Protecting your children from emotional, verbal, physical, and sexual abuse may seem difficult to do, especially since you cannot be with your kids every second of the day. However, you can help keep your son or daughter as safe as possible by teaching him or her about sexual abuse protection. You can do this simply by having a conversation with your child and explaining the following 10 safety tips, including:
- What abuse is and what it is not.
- The differences between a good touch and bad touch.
- It is okay to say “no” if you feel uncomfortable.
- Always listen to your gut or that feeling inside of you when something isn’t right.
- Tell your parent or a trusted adult if another adult or older child has inappropriately touched you.
- Don’t keep quiet about being abused, even if an abuser threatened you.
- Don’t go anywhere with another adult without your parent’s permission.
- Never get into a stranger’s car.
- Don’t accept “just because” gifts or money from adults.
- Always talk with mom or dad if you are concerned about anything.
Talking About These Tips With Your Children Is the Best Way to Help Protect Them From Sexual Abuse
Unfortunately, childhood sexual abuse can occur without your knowledge—even at the hands of people your children trust such as teachers, aids, coaches, troop leaders, church leaders, and other adults involved in their lives.
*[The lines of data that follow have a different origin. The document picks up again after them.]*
-- ==== Sys2Proof/Syntax.lean ====
section
/-! DEFINITION. The operations and events of the Kredom: one constructor per row of spec/opcode_table.json.
Slot instructions carry the fields of their encodings (spec/03_bundles.md to 11_content_named.md); events carry the
context, core, queue or port they are of, and what the outside supplies. Field numbers are plain numbers, bounded by WellFormed. -/

namespace Sys2Proof

/-- Fields of an sa trigger (Tables 3.7 and 6.1): trigger source, operand source, 32-bit width, write condition, condition number. -/
structure SaOps where
  t : Nat
  o : Nat
  w : Bool
  wc : Bool
  k : Nat
  deriving DecidableEq, Repr

/-- Fields of an ag trigger: `sub` is the shift of `lea` or the loop level of `aff` (Table 3.7). -/
structure AgOps where
  t : Nat
  o : Nat
  sub : Nat
  deriving DecidableEq, Repr

/-- Fields of an ls trigger: ordering, scope and landing class (Table 3.7); a reduction reads `ord` as release and size (R207). -/
structure LsOps where
  t : Nat
  o : Nat
  ord : Nat
  scope : Nat
  lnd : Nat
  deriving DecidableEq, Repr

/-- Fields of a va0 or va1 trigger of class 0x2: `u` is 0 for va0 and 1 for va1 (Table 3.7). -/
structure VaOps where
  u : Nat
  t : Nat
  o : Nat
  fmt : Nat
  sat : Bool
  rnd : Nat
  mask : Bool
  deriving DecidableEq, Repr

/-- Fields of a va0 or va1 trigger of class 0x3, with its 8-bit immediate (R60). -/
structure VaImmOps where
  u : Nat
  t : Nat
  o : Nat
  imm : Nat
  deriving DecidableEq, Repr

/-- Fields of a vp or vf trigger of class 0x2 (Table 3.7). -/
structure VpOps where
  t : Nat
  o : Nat
  fmt : Nat
  sat : Bool
  rnd : Nat
  mask : Bool
  deriving DecidableEq, Repr

/-- Fields of a vp trigger of class 0x3. -/
structure VpImmOps where
  t : Nat
  o : Nat
  imm : Nat
  deriving DecidableEq, Repr

/-- Fields of a vc trigger: modifier [7:4] and [3:0] (Table 7.8). -/
structure VcOps where
  t : Nat
  o : Nat
  hi : Nat
  lo : Nat
  deriving DecidableEq, Repr

/-- Fields of a matrix slot (R69, R179): bank, tile or edge; descriptor; flags; tokens; K − 1; landing. -/
structure MxOps where
  zb : Nat
  md : Nat
  ta : Bool
  tb : Bool
  acc : Bool
  inc : Bool
  gth : Bool
  cmode : Nat
  stg : Bool
  tout : Nat
  tin0 : Nat
  tin1 : Nat
  tin2 : Nat
  kk : Nat
  land : Nat
  deriving DecidableEq, Repr

/-- Fields of a copy slot (R70): pattern register, counter register, tokens, step tag, scope, fill select, method override. -/
structure CpOps where
  cp : Nat
  a : Nat
  tout : Nat
  tin0 : Nat
  tin1 : Nat
  tin2 : Nat
  stg : Bool
  scope : Nat
  fill : Bool
  method : Nat
  deriving DecidableEq, Repr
For this reason, it is always good to encourage open communication with your children and to be on the lookout for changes in your children’s behaviors. When children are abused, they often feel fearful, angry, and guilty.
If your child does tell you that he or she has been sexually abused, you need to believe him or her because children rarely lie about this. By believing your child, reassuring him or her that he or she is doing the right thing by telling, and getting your child psychological and legal help, you will be able to help your son or daughter cope in the best way possible.